Azul oscuro, los pasos de una princesa de la noche, en una ráfaga de desasosiego.
Azul rapsodia, las cortinas teñidas de índigo temeroso, alrededor de su escapada.
(Azules)

Silvia Zanetto

Camille y Amelie

La gare routière de Paul Delvaux, 1960

El azul amarillo del cielo aparece entre ese bosque hipnotizador, cuyos árboles tan verdes nos encantan. No hay aldeas, no hay viviendas, solo un edificio de la estación, donde se puede llegar de quién sabe dónde, o irse a los lugares más lejanos del mundo. El bosque es denso, casi sin fin; aparece una colina igual de verde. El silencio es infinito, no hay ni voz ni respiración: no hay nadie humano, ni una bestia o una mascota. Esa mudez nos angustia y al mismo tiempo nos encanta. Aquí solo estamos nosotras: Camille,  mi hermana gemela Amelie y yo.

En el misterio callado de la estación se oye un ruido sutil, casi como si no fuera verdad. Pero es verdad: el tren que estábamos esperando casi silenciosamente llega, tirando su humo hacia el cielo.

— ¡Vamos! — me dice Amelie — ¡ha llegado! 

Veo su sonrisa, su mirada sobreexcitada: no parecemos gemelas ahora. Yo querría escapar del tren, de la estación, de quien estamos esperando. Querría esconderme en la parte más densa del bosque, ascender a la colina, elevarme al cielo azul amarillo…

— ¡Vamos! — me grita Amelie — ¡Papá ha llegado!

Después de todos estos años.  Tras dejarnos a nosotras y a nuestra madre. 

Todo este silencio verde, angustioso y encantador, se va a desaparecer, cuando él baje del tren. Casi no recuerdo su voz, pero estoy segura de que no pertenece a este mundo.

Amelie corre hacia el tren, yo sigo aquí.  

Las puertas del tren ahora están abiertas, pero no baja nadie. Nadie.

La mirada de Amelie se encuentra con la mía: ahora somos gemelas otra vez. 

El silencio vuelve a ser infinito.

Silvia Zanetto

Fotos

— ¡Vaya! ¡La caja de mis fotos de las vacaciones en las islas! Es increíble lo que puedes encontrar cuando limpias la casa y piensas botar todo lo viejo, lo que ya no sirve… En fin, ¿Desde cuánto no las veía? Claro, son fotografías de viajes que se hicieron hace muchos años, de las de una vez, las que se imprimían y se guardaban como pequeños tesoros…

Isabel se sienta, deja de trabajar y observa la primera: siempre es una emoción volver a ver la imagen de su padre, relajado y alegre, y no tan serio come en su imagen que ella siempre ve en el cementerio.
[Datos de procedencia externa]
-- ==== Sys2Proof/Tests/Slice0.lean ====
section
/-! SUPPORT. The model's own tests: what WellFormed refuses, one word of every row written out from the encoding column of
spec/opcode_table.json, one-step vectors of spec/95_test_vectors.md, and for every statement with hypotheses a state and
operands that meet them. -/

namespace Sys2Proof.Tests

open Sys2Proof.Machine

/-! ### WellFormed -/

theorem test_wellFormed_refuses_reserved :
    Instr.reserved_I2_11010.wellFormed = false ∧ Instr.reserved_R3_10110.wellFormed = false ∧
      Instr.reserved_R2_11111.wellFormed = false := by decide

theorem test_wellFormed_refuses_not_implemented :
    (Instr.set_rr .r0 .r1).wellFormed = false ∧ (Instr.mov_sr .r0).wellFormed = false ∧
      (Instr.mov_rs .r0).wellFormed = false := by decide

theorem test_wellFormed_accepts_implemented :
    (Instr.add_kr .r0 0xFF).wellFormed = true ∧ Instr.reti.wellFormed = true ∧
      (Instr.pfix_k 0).wellFormed = true := by decide

/-! ### Decoding: one word of every row (R90 to R95), its ignored bits written 1 (R99) -/

theorem test_decode_lea_mr : decode 0b1010010110011101#16 = some (.lea_mr .r3 0b10110 .r5) := by decide
theorem test_decode_movw_mr : decode 0b1010110110011101#16 = some (.movw_mr .r3 0b10110 .r5) := by decide
theorem test_decode_movzb_mr : decode 0b1011010110011101#16 = some (.movzb_mr .r3 0b10110 .r5) := by decide
theorem test_decode_movsb_mr : decode 0b1011110110011101#16 = some (.movsb_mr .r3 0b10110 .r5) := by decide
theorem test_decode_movw_rm : decode 0b1100010110011101#16 = some (.movw_rm .r5 .r3 0b10110) := by decide
theorem test_decode_movb_rm : decode 0b1100110110011101#16 = some (.movb_rm .r5 .r3 0b10110) := by decide
theorem test_decode_reserved_I2_11010 : decode 0b1101011111111111#16 = some .reserved_I2_11010 := by decide
theorem test_decode_and_kr : decode 0b1101110110011101#16 = some (.and_kr .r3 0b10110 .r5) := by decide
theorem test_decode_cmp_rkc : decode 0b1110010110011101#16 = some (.cmp_rkc .lt .r3 0b10110) := by decide
theorem test_decode_cmpc_rkc : decode 0b1110110110011101#16 = some (.cmpc_rkc .lt .r3 0b10110) := by decide
theorem test_decode_call : decode 0b1111010110100111#16 = some (.call 0b10110100111) := by decide
theorem test_decode_pfix_k : decode 0b1111110110100111#16 = some (.pfix_k 0b10110100111) := by decide
theorem test_decode_mov_kr : decode 0b0100010110101101#16 = some (.mov_kr 0b10110101 .r5) := by decide
theorem test_decode_add_kr : decode 0b0100110110101101#16 = some (.add_kr .r5 0b10110101) := by decide
theorem test_decode_sub_kr : decode 0b0101010110101101#16 = some (.sub_kr .r5 0b10110101) := by decide
theorem test_decode_movw_ar : decode 0b0101110110101101#16 = some (.movw_ar 0b10110101 .r5) := by decide
theorem test_decode_movsb_ar : decode 0b0110010110101101#16 = some (.movsb_ar 0b10110101 .r5) := by decide
theorem test_decode_movw_ra : decode 0b0110110110101101#16 = some (.movw_ra .r5 0b10110101) := by decide
theorem test_decode_movb_ra : decode 0b0111010110101101#16 = some (.movb_ra .r5 0b10110101) := by decide
theorem test_decode_lea_qr : decode 0b0111110110101101#16 = some (.lea_qr 0b10110101 .r5) := by decide
theorem test_decode_movw_qr : decode 0b1000010110101101#16 = some (.movw_qr 0b10110101 .r5) := by decide
theorem test_decode_movsb_qr : decode 0b1000110110101101#16 = some (.movsb_qr 0b10110101 .r5) := by decide
theorem test_decode_movw_rq : decode 0b1001010110101101#16 = some (.movw_rq .r5 0b10110101) := by decide
theorem test_decode_movb_rq : decode 0b1001110110101101#16 = some (.movb_rq .r5 0b10110101) := by decide
theorem test_decode_cmp_rrc : decode 0b0001000110011101#16 = some (.cmp_rrc .lt .r3 .r6) := by decide
theorem test_decode_cmpc_rrc : decode 0b0001001110011101#16 = some (.cmpc_rrc .lt .r3 .r6) := by decide
theorem test_decode_sub_rrr : decode 0b0001010110011101#16 = some (.sub_rrr .r3 .r6 .r5) := by decide
theorem test_decode_subc_rrr : decode 0b0001011110011101#16 = some (.subc_rrr .r3 .r6 .r5) := by decide
theorem test_decode_or_rrr : decode 0b0001100110011101#16 = some (.or_rrr .r3 .r6 .r5) := by decide
theorem test_decode_and_rrr : decode 0b0001101110011101#16 = some (.and_rrr .r3 .r6 .r5) := by decide
theorem test_decode_xor_rrr : decode 0b0001110110011101#16 = some (.xor_rrr .r3 .r6 .r5) := by decide
theorem test_decode_adc_rrr : decode 0b0001111110011101#16 = some (.adc_rrr .r3 .r6 .r5) := by decide
theorem test_decode_add_rrr : decode 0b0010000110011101#16 = some (.add_rrr .r3 .r6 .r5) := by decide
theorem test_decode_movw_nr : decode 0b0010001110011101#16 = some (.movw_nr .r3 .r6 .r5) := by decide
theorem test_decode_movzb_nr : decode 0b0010010110011101#16 = some (.movzb_nr .r3 .r6 .r5) := by decide
theorem test_decode_movsb_nr : decode 0b0010011110011101#16 = some (.movsb_nr .r3 .r6 .r5) := by decide
theorem test_decode_movw_rn : decode 0b0010100110011101#16 = some (.movw_rn .r5 .r3 .r6) := by decide
theorem test_decode_movb_rn : decode 0b0010101110011101#16 = some (.movb_rn .r5 .r3 .r6) := by decide
theorem test_decode_reserved_R3_10110 : decode 0b0010110111111111#16 = some .reserved_R3_10110 := by decide
theorem test_decode_reserved_R3_10111 : decode 0b0010111111111111#16 = some .reserved_R3_10111 := by decide
theorem test_decode_sel_rrr : decode 0b0011000110011101#16 = some (.sel_rrr .r3 .r6 .r5) := by decide
theorem test_decode_reserved_R3_11001 : decode 0b0011001111111111#16 = some .reserved_R3_11001 := by decide
theorem test_decode_reserved_R3_11010 : decode 0b0011010111111111#16 = some .reserved_R3_11010 := by decide
theorem test_decode_reserved_R3_11011 : decode 0b0011011111111111#16 = some .reserved_R3_11011 := by decide
theorem test_decode_br_nt : decode 0b0011100101101001#16 = some (.br_nt 0b101101001) := by decide
theorem test_decode_br_t : decode 0b0011101101101001#16 = some (.br_t 0b101101001) := by decide
theorem test_decode_jmp_k : decode 0b0011110101101001#16 = some (.jmp_k 0b101101001) := by decide
theorem test_decode_add_kq : decode 0b0011111101101001#16 = some (.add_kq 0b101101001) := by decide
theorem test_decode_mov_rr : decode 0b0000000001011101#16 = some (.mov_rr .r3 .r5) := by decide
theorem test_decode_mov_rq : decode 0b0000000011011111#16 = some (.mov_rq .r3) := by decide
theorem test_decode_zext_rr : decode 0b0000000101011101#16 = some (.zext_rr .r3 .r5) := by decide
theorem test_decode_sext_rr : decode 0b0000000111011101#16 = some (.sext_rr .r3 .r5) := by decide
theorem test_decode_bswap_rr : decode 0b0000001001011101#16 = some (.bswap_rr .r3 .r5) := by decide
theorem test_decode_sextw_rr : decode 0b0000001011011101#16 = some (.sextw_rr .r3 .r5) := by decide
theorem test_decode_reserved_R2_00110 : decode 0b0000001101111111#16 = some .reserved_R2_00110 := by decide
theorem test_decode_movw_pr : decode 0b0000001111011101#16 = some (.movw_pr .r3 .r5) := by decide
theorem test_decode_lsr_rr : decode 0b0000010001011101#16 = some (.lsr_rr .r3 .r5) := by decide
theorem test_decode_lsrc_rr : decode 0b0000010011011101#16 = some (.lsrc_rr .r3 .r5) := by decide
theorem test_decode_asr_rr : decode 0b0000010101011101#16 = some (.asr_rr .r3 .r5) := by decide
theorem test_decode_reserved_R2_01011 : decode 0b0000010111111111#16 = some .reserved_R2_01011 := by decide
theorem test_decode_reserved_R2_01100 : decode 0b0000011001111111#16 = some .reserved_R2_01100 := by decide
theorem test_decode_neg_rr : decode 0b0000011011011101#16 = some (.neg_rr .r3 .r5) := by decide
theorem test_decode_not_rr : decode 0b0000011101011101#16 = some (.not_rr .r3 .r5) := by decide
theorem test_decode_reserved_R2_01111 : decode 0b0000011111111111#16 = some .reserved_R2_01111 := by decide
theorem test_decode_jmp_r : decode 0b0000100001111101#16 = some (.jmp_r .r5) := by decide
theorem test_decode_call_r : decode 0b0000100011111101#16 = some (.call_r .r5) := by decide
theorem test_decode_set_1r : decode 0b0000100101111101#16 = some (.set_1r .r5) := by decide
theorem test_decode_set_rr : decode 0b0000100111011101#16 = some (.set_rr .r3 .r5) := by decide
theorem test_decode_reserved_R2_10100 : decode 0b0000101001111111#16 = some .reserved_R2_10100 := by decide
theorem test_decode_reserved_R2_10101 : decode 0b0000101011111111#16 = some .reserved_R2_10101 := by decide
theorem test_decode_mov_sr : decode 0b0000101101111101#16 = some (.mov_sr .r5) := by decide
theorem test_decode_mov_rs : decode 0b0000101111111101#16 = some (.mov_rs .r5) := by decide
theorem test_decode_ret : decode 0b0000110001111111#16 = some .ret := by decide
theorem test_decode_reti : decode 0b0000110011111111#16 = some .reti := by decide
theorem test_decode_dint : decode 0b0000110101111111#16 = some .dint := by decide
theorem test_decode_eint : decode 0b0000110111111111#16 = some .eint := by decide
theorem test_decode_halt : decode 0b0000111001111111#16 = some .halt := by decide
theorem test_decode_reserved_R2_11101 : decode 0b0000111011111111#16 = some .reserved_R2_11101 := by decide
theorem test_decode_reserved_R2_11110 : decode 0b0000111101111111#16 = some .reserved_R2_11110 := by decide
theorem test_decode_reserved_R2_11111 : decode 0b0000111111111111#16 = some .reserved_R2_11111 := by decide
En esta foto en blanco y negro él está en Torcello, cerca de Venecia, su isla favorita, encantadora: muy tranquila, con lindas casas pintadas de colores brillantes, con canales en lugar de carreteras y barcos en lugar de coches. Papá – alto y esbelto, con su pelo rizado y ya un poquito gris – está sonriendo, delante de un complejo paleocristiano: la Catedral de Santa María de la Asunción. A su lado, aferrándose a su mano, hay una niña delgada, con el flequillo demasiado corto y un vestido bonito hecho por mamá… Es Isabel.

La segunda es una fotografía en color: un grupo de amigas que ríen y se abrazan en la playa: están en Fetovaia, una de las más evocadoras de la Isla de Elba, que forma parte de un contexto natural entre arena dorada y acantilados de granito. El color del mar varía del verde claro al azul intenso. Las chicas están bronceadas, poco cubiertas con sus bikinis, Isabel se cubre un poco la boca con la mano, como si estuviera riendo demasiado. Tienen veinte años, más o menos: Ana, la de pelo rizado y traje de baño rojo, es su compañera del instituto; Paloma, que la está abrazando, es la que estudia con ella en la universidad de Milán; Elena, la del bikini más pequeño, es su amiga desde siempre. Un momento perfecto, de los que no se repiten casi nunca.

La tercera es una foto de otro mundo: la maravillosa imagen de una playa de arena blanca y suave, enmarcada por palmeras tropicales, bajo un cielo que parece pintado. Una pareja joven, con unos anillos muy nuevos en sus dedos, los ojos de Isabel que se pierden en la sonrisa de él, los labios de Francisco que se apoyan en la frente de ella. Están en Mahé, la más grande y particular isla del archipiélago de las Seychelles, donde hay montañas de granito cubiertas de exuberante vegetación, y franjas de tierra que se adentran en el mar como brazos, formando bahías cuyas aguas cristalinas y turquesas brillan bajo la luz tropical. 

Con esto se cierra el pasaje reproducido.